On Wed, Nov 28, 2012 at 10:52 PM, Marc Welz <[email protected]> wrote:

> Hello
>
> > It does help, thanks!  I'm interested in how you broke down the call
> > though.  I would have parsed it differently:  In telnet, the command
> > would be typed like this
> >
> > "?write" <regname> <offset> <data>
> >
> > where <regname> is a string containing the register name,
> > <offset> is a string containing the offset, and
> > <data> is raw binary data containing the value.
>
> Yes.
>
> > So I was trying to do:
> > ?write
> > <regname> = "trig_sel" (string)
> > <offset> = "0" (string)
> > <data> = 0x0000 (ulong)
>
> Almost.

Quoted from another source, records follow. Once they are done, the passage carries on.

-- ==== Sys2Proof/Laws/State.lean ====
section
/-! SUPPORT. What each update of the state does to each field: it changes one, and leaves the others. The entry of a keyed
table after an update of it stands at the end. -/

namespace Sys2Proof.Machine

variable (s : State)

/-! ### setReg -/

@[simp] theorem setReg_fuse (a : Nat) (v : Word) : (s.setReg a v).fuse = s.fuse := rfl
@[simp] theorem setReg_force (a : Nat) (v : Word) : (s.setReg a v).force = s.force := rfl
@[simp] theorem setReg_holdR (a : Nat) (v : Word) : (s.setReg a v).holdR = s.holdR := rfl
@[simp] theorem setReg_holdW (a : Nat) (v : Word) : (s.setReg a v).holdW = s.holdW := rfl
@[simp] theorem setReg_loads (a : Nat) (v : Word) : (s.setReg a v).loads = s.loads := rfl
@[simp] theorem setReg_gpio (a : Nat) (v : Word) : (s.setReg a v).gpio = s.gpio := rfl
@[simp] theorem setReg_clk (a : Nat) (v : Word) : (s.setReg a v).clk = s.clk := rfl
@[simp] theorem setReg_dom (a : Nat) (v : Word) : (s.setReg a v).dom = s.dom := rfl
@[simp] theorem setReg_evts (a : Nat) (v : Word) : (s.setReg a v).evts = s.evts := rfl
@[simp] theorem setReg_thm (a : Nat) (v : Word) : (s.setReg a v).thm = s.thm := rfl
@[simp] theorem setReg_flt (a : Nat) (v : Word) : (s.setReg a v).flt = s.flt := rfl
@[simp] theorem setReg_ic (a : Nat) (v : Word) : (s.setReg a v).ic = s.ic := rfl
@[simp] theorem setReg_win (a : Nat) (v : Word) : (s.setReg a v).win = s.win := rfl
@[simp] theorem setReg_pll (a : Nat) (v : Word) : (s.setReg a v).pll = s.pll := rfl
@[simp] theorem setReg_seq (a : Nat) (v : Word) : (s.setReg a v).seq = s.seq := rfl
@[simp] theorem setReg_boot (a : Nat) (v : Word) : (s.setReg a v).boot = s.boot := rfl
@[simp] theorem setReg_flash (a : Nat) (v : Word) : (s.setReg a v).flash = s.flash := rfl
@[simp] theorem setReg_flops (a : Nat) (v : Word) : (s.setReg a v).flops = s.flops := rfl
@[simp] theorem setReg_dram (a : Nat) (v : Word) : (s.setReg a v).dram = s.dram := rfl
@[simp] theorem setReg_dch (a : Nat) (v : Word) : (s.setReg a v).dch = s.dch := rfl
@[simp] theorem setReg_dctl (a : Nat) (v : Word) : (s.setReg a v).dctl = s.dctl := rfl
@[simp] theorem setReg_qf (a : Nat) (v : Word) : (s.setReg a v).qf = s.qf := rfl
@[simp] theorem setReg_pools (a : Nat) (v : Word) : (s.setReg a v).pools = s.pools := rfl
@[simp] theorem setReg_lnd (a : Nat) (v : Word) : (s.setReg a v).lnd = s.lnd := rfl
@[simp] theorem setReg_hdrs (a : Nat) (v : Word) : (s.setReg a v).hdrs = s.hdrs := rfl
@[simp] theorem setReg_xcv (a : Nat) (v : Word) : (s.setReg a v).xcv = s.xcv := rfl
@[simp] theorem setReg_fct (a : Nat) (v : Word) : (s.setReg a v).fct = s.fct := rfl
@[simp] theorem setReg_cod (a : Nat) (v : Word) : (s.setReg a v).cod = s.cod := rfl
@[simp] theorem setReg_play (a : Nat) (v : Word) : (s.setReg a v).play = s.play := rfl
@[simp] theorem setReg_sch (a : Nat) (v : Word) : (s.setReg a v).sch = s.sch := rfl
@[simp] theorem setReg_ptp (a : Nat) (v : Word) : (s.setReg a v).ptp = s.ptp := rfl
@[simp] theorem setReg_dma (a : Nat) (v : Word) : (s.setReg a v).dma = s.dma := rfl
@[simp] theorem setReg_dmaArb (a : Nat) (v : Word) : (s.setReg a v).dmaArb = s.dmaArb := rfl
@[simp] theorem setReg_hostOpen (a : Nat) (v : Word) : (s.setReg a v).hostOpen = s.hostOpen := rfl
@[simp] theorem setReg_answers (a : Nat) (v : Word) : (s.setReg a v).answers = s.answers := rfl
@[simp] theorem setReg_rd (a : Nat) (v : Word) : (s.setReg a v).rd = s.rd := rfl
@[simp] theorem setReg_sent (a : Nat) (v : Word) : (s.setReg a v).sent = s.sent := rfl
@[simp] theorem setReg_freeCtr (a : Nat) (v : Word) : (s.setReg a v).freeCtr = s.freeCtr := rfl
@[simp] theorem setReg_pending (a : Nat) (v : Word) : (s.setReg a v).pending = s.pending := rfl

Raw binary data doesn't look like "0x0000", raw binary
> data looks like what you get when you do "cat /bin/ls". Here in
> this mail, nul bytes are unlike to to show up, so raw binary
> data, using C escapes would be "\0\0\0\0". And it turns out,
> that is also what you would have had to type using the telnet
> interface, eg "?write trig_sel 0 \0\0\0\0". Now, the C interface does
> the escaping for you, but you still need to provide the data as a
> buffer (pointer to a memory region) and length. This typically
> involves interesting casts or a memcpy which people who are not
> that familiar with C find confusing, so for manipulation of
> single 32bit registers is probably easier using wordwrite. If you wish
> to use buffers, then the syntax (from memory... )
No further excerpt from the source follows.